Education, skills and labour market mismatch
according to Afrobarometer, Tanzanian youth have higher educational attainment compared with earlier generations, with around 41 percent reporting secondary or post-secondary education in recent surveys.

Yet education quality and skills relevance remain concerns. Employers across industry sectors – especially manufacturing, technology and services – continue to lament pervasive gaps in work-readiness, digital skills, foreign languages and technical know-how.
This skills mismatch means that even as Tanzania expands university and vocational training enrolments, many graduates struggle to find jobs that match their qualifications, contributing to youth joblessness and underemployment.
Regional disparities and urban pressure
Urban centres such as Dar es Salaam attract large numbers of young jobseekers, but opportunities remain constrained. While rural areas tend to show lower unemployment rates – due in part to agricultural absorption – the quality of employment is often poor, with low productivity and minimal social protection.
Zanzibar’s sharply higher youth unemployment underscores that labour market challenges are not uniform across the country, and regional policy responses must reflect diverse economic structures and opportunities.
Economic outlook and risks
The unresolved disconnect between youth supply and labour demand poses risks to Tanzania’s development vision. Without meaningful employment opportunities, a rising number of young people could experience diminished earnings, lower consumption and weaker investment in skills, feeding into long-term underperformance.
International institutions warn that without structural reforms and investments in skills, the next decades could see an expanding cohort stuck in precarious work, undermining poverty reduction efforts and delaying Tanzania’s transition to a middle-income economy.
Strategies for inclusive youth employment
Addressing youth unemployment and underemployment requires a multi-pronged approach:
Skills reform: Align education curricula and vocational training with market demand, prioritising digital, technical and entrepreneurship skills.
Private sector engagement: Incentivise formal job creation through tax measures, investment in labour-intensive sectors and support for small-medium enterprises.
Entrepreneurship support: Expand access to affordable finance, business development services and mentorship for youth-led startups.

Agriculture modernisation: Shift from subsistence to commercial agriculture with value-chain linkages that create higher-paid opportunities.

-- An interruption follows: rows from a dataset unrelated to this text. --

/-- PACKET_REREAD: a slot that does not match is read again every microsecond, up to 64 times, and then is stale; a slot whose read
faults, a reserved header and a CONFIG item that the manual does not list complete the packet. -/
def execPacketReread (ctx qi : Nat) (s : State) : Out := .next <|
  match packetHead s ctx qi, getQueue s ctx qi with
  | (s, .mismatch), some q =>
    if q.rereads ≠ 0 && s.clock < q.rereadAt then s
    else if 64 ≤ q.rereads then parkPacket s ctx qi q.expect 3 0 0
    else modQueue s ctx qi fun q => { q with rereads := q.rereads + 1, rereadAt := s.clock + us1 }
  | (s, .fault f va), some q => parkPacket s ctx qi q.expect 2 va f.word
  | (s, .poison pa), some _ => poisonStop s ctx pa 0
  | (s, .refused), some _ => endPacket s ctx qi 1 0 0 0
  | (s, .ready p), some _ =>
    if p.ty = 6 && (p.item = 0 || 14 < p.item) then refuse s ctx qi else s
  | (s, _), _ => s

/-! The choice of the resident set (14 R343). -/

/-- A frame whose thread counts in a slot of another that some lanes wait for. -/
def childOf (f : Nat) (m : Mask) (c : Nat × Frame) : Bool :=
  c.2.parent.any fun p => p.2.1 == f && (128 ≤ p.2.2 || hasLane m p.2.2)

/-- The wake condition of a warp can still be met, if those warps and frames of a list can go on. -/
def wakeHope (s : State) (can : List Nat) (w : Warp) : Bool :=
  let others (p : Warp → Bool) : Bool := (allWarps s).any fun x => x.live && x.id != w.id && x.groupId == w.groupId && p x && can.contains x.id
  match w.wake with
  | .await m => s.frames.all fun c => !childOf w.frame m c || can.contains c.1
  | .barrier slot _ _ => !barArrived s w slot || others fun _ => true
  | .channel c => match (w.groupId.bind (getGroup s)).bind fun g => tget g.chans c with
    | some ch => !ch.slots.isEmpty || ch.gone || others fun x => x.role.toNat == ch.role
    | none => true
  | .claim n _ limit => limit.isSome || (claimDue s w n).isSome || others fun x => x.home.group == w.home.group
  | .mwait b => batchDone s w b || !(getCluster s w.cluster).ops.isEmpty || !(tgetD (getCluster s w.cluster).queues 8 []).isEmpty ||
      (allWarps s).any fun x => x.live && x.home.ctx == w.home.ctx && (x.isSeq || can.contains x.id)
  | _ => true

/-- A frame's threads can complete, if those warps and frames of a list can go on. -/
def frameHope (s : State) (can : List Nat) (f : Nat × Frame) : Bool :=
  match (allWarps s).find? fun w => w.live && w.groupId.isSome && w.frame == f.1 with
  | some w => can.contains w.id
  | none => s.frames.all fun c => !childOf f.1 (~~~ 0) c || can.contains c.1

/-- The warps and frames that can go on, found in so many rounds from those that are known. -/
def hopeful (s : State) : Nat → List Nat → List Nat
  | 0, can => can
  | n + 1, can => hopeful s n
      ((((allWarps s).filter fun w => w.live && w.groupId.isSome && wakeHope s can w).map (·.id)) ++ (s.frames.filter (frameHope s can)).map (·.1))

/-- A queue has a packet to start (14 R343). -/
def hasPacket (s : State) (ctx qi : Nat) : Bool :=
  match (packetHead s ctx qi).2 with
  | .idle => false
  | .ready p => p.fresh
  | _ => true

/-- A queue that waits (14 R343): it has no packet to start and no warp that is ready or whose wake can still be met; work that it has yet to
place, and that fits, is as good as a warp (log 51). -/
def queueWaits (s : State) (ctx qi : Nat) : Bool :=
  !hasPacket s ctx qi && !(s.launches.any fun l => l.2.ctx == ctx && l.2.qi == qi && unplaced s l && fitsNow s l) &&
  !((match getCtx s ctx with
      | some c => c.running == .running
      | none => false) &&
    (let can := hopeful s ((allWarps s).length + s.frames.length + 1) []
     (allWarps s).any fun w => w.live && w.groupId.isSome && w.home.ctx == ctx && w.home.qi == qi && can.contains w.id))

/-- QUANTUM_END: at the end of a quantum, or when a resident queue waits while another is not resident. -/
def execQuantumEnd (s : State) : Out := .next <|
  let qs := allQueues s
  if s.quantumAt ≤ s.clock then { chooseResident s with quantumAt := s.clock + quantumLength s }
  else if (qs.any fun q => !q.2.2.resident) && qs.any (fun q => q.2.2.resident && queueWaits s q.1 q.2.1) then chooseResident s
  else s

end Sys2Proof.Machine
end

Regional development: Tailor job creation strategies to regional strengths, from tourism in Zanzibar to agribusiness hubs inland.
What is to be done?
Tanzania’s youth represent an immense asset – but without concerted action to create quality jobs and expand opportunities, their potential could remain untapped. The country’s economic future depends on turning youthful energy into productive employment that drives innovation, consumption and sustainable growth. In the context of Dira 2050 and broader economic transformation goals, investing in youth is not just a social imperative – it is a strategic economic priority for the nation’s long-term prosperity.